* [Description of the task] The lines you return must be all those in the data that hold the string "tickets".

═══ Material supplied

-- ==== Sys2Proof/Machine/Operands.lean ====
section
/-! DEFINITION. How fields are read from and written into blocks and order records (R178): numbers are
little-endian, an absent field is all bytes FFh, an UNKNOWN one reads FFFFFFFEh; and the page header
of R102. -/

namespace Sys2Proof.Machine

/-- The number in `size` bytes of a block from byte `off` (R178). -/
def blockField (b : Block) (off size : Nat) : Nat :=
  (b.extractLsb' (8 * off) (8 * size)).toNat

/-- An order record: 16 bytes (R169). -/
abbrev OrderRecord := BitVec 128

/-- Order record `i` of an order block (R169). -/
def orderRecord (b : Block) (i : Nat) : OrderRecord := b.extractLsb' (128 * i) 128

/-- The operand of `size` bytes at byte `off` of an order record (R173). -/
def operand (r : OrderRecord) (off size : Nat) : BitVec (8 * size) :=
  r.extractLsb' (8 * off) (8 * size)

/-- The fields of a page header that the part reads (R102, R178). -/
structure PageHeader where
  instrument : Nat
  page : Nat
  book : Fin 16
  sheet : Fin 4
  length : Nat
  deriving DecidableEq, Repr

/-- The sum of the first 16 little-endian words of a block (R102). -/
def headerSum (b : Block) : Nat :=
  ((List.range 16).map fun i => blockField b (2 * i) 2).sum

/-- A block that is a valid header, read as one (R102). -/
def validHeader (b : Block) : Option PageHeader :=
  let book := blockField b 12 1
  let sheet := blockField b 13 1
  let len := blockField b 14 2
  if h : blockField b 0 4 = Config.headerSignature.toNat ∧ book < 16 ∧ sheet < 4 ∧
      2 ≤ len ∧ len ≤ 2048 ∧ headerSum b % 65536 = 0 then
    some ⟨blockField b 4 4, blockField b 8 2, ⟨book, h.2.1⟩, ⟨sheet, h.2.2.1⟩, len⟩
  else none

/-- The fields of a label sector that the part compares (R5, R178). -/
structure Label where
  signature : BitVec 32
  libraryId : BitVec 32
  cartridge : BitVec 16
  face : BitVec 8
  deriving DecidableEq, Repr

/-- The label in a label sector; the bytes from 11 on are not compared (R178). -/
def readLabel (b : Block) : Label where
  signature := b.extractLsb' 0 32
  libraryId := b.extractLsb' 32 32
  cartridge := b.extractLsb' 64 16
  face := b.extractLsb' 80 8

/-- The label sector that WRITE LABEL writes for a face of a cartridge, zero from byte 11 on (R66,
R178). -/
def labelSector (libraryId : BitVec 32) (n : Cart) (f : Face) : Block :=
  (BitVec.ofNat 8 f.val ++ BitVec.ofNat 16 n.val ++ libraryId ++
    Config.labelSignature).setWidth 8192

/-- One field of a report block: `size` bytes at byte `off` (R178). -/
structure Field where
  off : Nat
  size : Nat
  value : Nat
  deriving DecidableEq, Repr

/-- The all-FFh value of an absent field (R178). -/
def absentValue (size : Nat) : Nat := 256 ^ size - 1

/-- The value of an UNKNOWN frontier or spare pointer (R178). -/
def unknownValue : Nat := 0xFFFFFFFE

/-- The value of an expired countdown (R178). -/
def expiredValue : Nat := 0xFFFE

/-- A field that may be absent (R178). -/
def optField (off size : Nat) (v : Option Nat) : Field :=
  ⟨off, size, v.getD (absentValue size)⟩

/-- The fields of an entry, moved to the entry's place in its block. -/
def atOffset (base : Nat) (fs : List Field) : List Field :=
  fs.map fun f => { f with off := base + f.off }

/-- A report block: every byte that no field occupies reads 00h (R178). -/
def reportBlock (fs : List Field) : Block :=
  BitVec.ofNat 8192 (fs.foldl (fun a f => a ||| ((f.value % 256 ^ f.size) <<< (8 * f.off))) 0)

/-- A flag as a byte. -/
def flagValue (b : Bool) : Nat := if b then 1 else 0

/-- A set of flags, bit `i` for number `i` (R178). -/
def flagSet (bs : List Bool) : Nat :=
  bs.foldr (fun b a => flagValue b + 2 * a) 0

/-- A list of entries as fields: entry `i` at `base + step * i` for each of `places` places, a place
past the list's end reading all FFh (R178). -/
def listFields {α : Type} (base step places : Nat) (fields : α → List Field) (l : List α) :
    List Field :=
  ((List.range places).map fun i =>
    match l[i]? with
    | some x => atOffset (base + step * i) (fields x)
    | none => [⟨base + step * i, step, absentValue step⟩]).flatten

end Sys2Proof.Machine
end

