-- ==== Sys2Proof/Safety.lean ====
section
/-! DEFINITION. The laws of the part that claims are stated in: what a lawful side, station table,
journal, ledger, request table, remap table and staging memory are, how a side's record may move, and
when the protected settings are barred. -/

namespace Sys2Proof.Machine

/-! ### Sides (R6 to R8) -/

/-- A lawful side record (R7, R8, R103): a DEED side has closure mark ≤ frontier, no body block owed
past the side's end, and closure mark and remainder 0 while its frontier is UNKNOWN; an INDEX side has
its pointer and closure mark within the side's two areas. -/
def SideRecord.Lawful : SideRecord → Prop
  | .unused => True
  | .deed none r c => r = 0 ∧ c = 0
  | .deed (some f) r c => c ≤ f ∧ f + r ≤ 262144
  | .index none c => c ≤ 258048
  | .index (some p) c => p ≤ 4096 ∧ c ≤ 258048

/-- A value that, once known, stays known and does not fall. -/
def NeverFalls (a b : Option Nat) : Prop := ∀ n, a = some n → ∃ m, b = some m ∧ n ≤ m

/-- How a side record may move while the retained store is good: a zone is never given up, and
frontier, spare pointer and closure mark never fall (R6 to R8, R19, R112). -/
def SideRecord.Advances : SideRecord → SideRecord → Prop
  | .unused, _ => True
  | .deed f _ c, .deed g _ d => NeverFalls f g ∧ c ≤ d
  | .index p c, .index q d => NeverFalls p q ∧ c ≤ d
  | _, _ => False

/-- Every side record is lawful. -/
def State.SidesLawful (s : State) : Prop := ∀ x, (s.side x).Lawful

/-! ### Stations (R22, R23, R32) -/

/-- A lawful station entry: the window ends within the volume, the idle limit is one of R22's, and a
VACANT entry has its fixed values (R23). -/
def StationEntry.Lawful (e : StationEntry) : Prop :=
  1 ≤ e.length ∧ e.base + e.length ≤ 65536 ∧
    (e.idleLimit = 0 ∨ (10 ≤ e.idleLimit ∧ e.idleLimit ≤ 3600)) ∧
    (e.cls = .vacant → e = vacantEntry)

/-- Every entry is lawful, and some CLERK station reaches the top of the volume (R32). -/
def State.StationsLawful (s : State) : Prop :=
  (∀ t, (s.station t).Lawful) ∧
    ∃ t, (s.station t).cls = .clerk ∧ (s.station t).base + (s.station t).length = 65536

/-! ### Journal, tickets and accounts (R33, R146, R151, R155, R159) -/

/-- The journal law (R159): at most 128 records, with consecutive sequence numbers that end before
the next one. -/
def Ledger.JournalLawful (l : Ledger) : Prop :=
  l.journal.length ≤ 128 ∧
    ∀ i (h : i < l.journal.length),
      l.journal[i].seq = l.nextSeq - BitVec.ofNat 16 (l.journal.length - i)

/-- An OPEN ticket's terms are its station's terms in force (R33, R146): none under EXEMPT, no
account under COUNTER, the station's account under DEPOSIT. -/
def Ticket.AgreesWith (k : Ticket) (fee : FeeMode) : Prop :=
  match k with
  | .opened b _ =>
    match fee with
    | .exempt => False
    | .counter => b.account = none
    | .deposit a => b.account = some a
  | _ => True

/-- What a ticket holds committed on an account: the settled total of its gross (R155). -/
def Ticket.commits (T : Tariff) (a : Account) (k : Ticket) : Nat :=
  match k.body? with
  | some b => if b.account = some a then T.settle b.gross else 0
  | none => 0

/-- What all tickets together hold committed on an account (R155). -/
def State.committedSum (s : State) (a : Account) : Nat :=
  ((List.finRange 32).map fun t => (s.ticket t).commits s.tariff a).sum

/-- The laws of tickets and accounts (R33, R146, R151, R155): terms agree, the due list holds the due
tickets once each, and for every account committed is the sum over its tickets, within the balance,
within the limit. -/
structure State.FeesLawful (s : State) : Prop where
  terms : ∀ t, (s.ticket t).AgreesWith (s.station t).fee
  due : ∀ t, t ∈ s.ledger.dueList ↔ (s.ticket t).isDue = true
  dueOnce : s.ledger.dueList.Nodup
  committed : ∀ a, (s.account a).committed = s.committedSum a
  within : ∀ a, (s.account a).committed ≤ (s.account a).balance
  limit : ∀ a, (s.account a).balance ≤ 99999999

/-- A lawful tariff with its fee parameters (R131, R132, R165). -/
structure Tariff.Lawful (T : Tariff) : Prop where
  rates : ∀ b, T.rate.at b ≤ 2000
  caps : ∀ b, T.cap.at b ≤ 999999
  factors : ∀ z, 1 ≤ T.factor.at z ∧ T.factor.at z ≤ 40
  minimum : T.minimum ≤ 9999
  settleStep : T.settleStep = 1 ∨ T.settleStep = 5 ∨ T.settleStep = 10 ∨ T.settleStep = 25
  notice : 1 ≤ T.notice ∧ T.notice ≤ 16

══════

* [Response to this exercise]
/-! ### Journal, tickets and accounts (R33, R146, R151, R155, R159) -/
/-- What all tickets together hold committed on an account (R155). -/
/-- The laws of tickets and accounts (R33, R146, R151, R155): terms agree, the due list holds the due
tickets once each, and for every account committed is the sum over its tickets, within the balance,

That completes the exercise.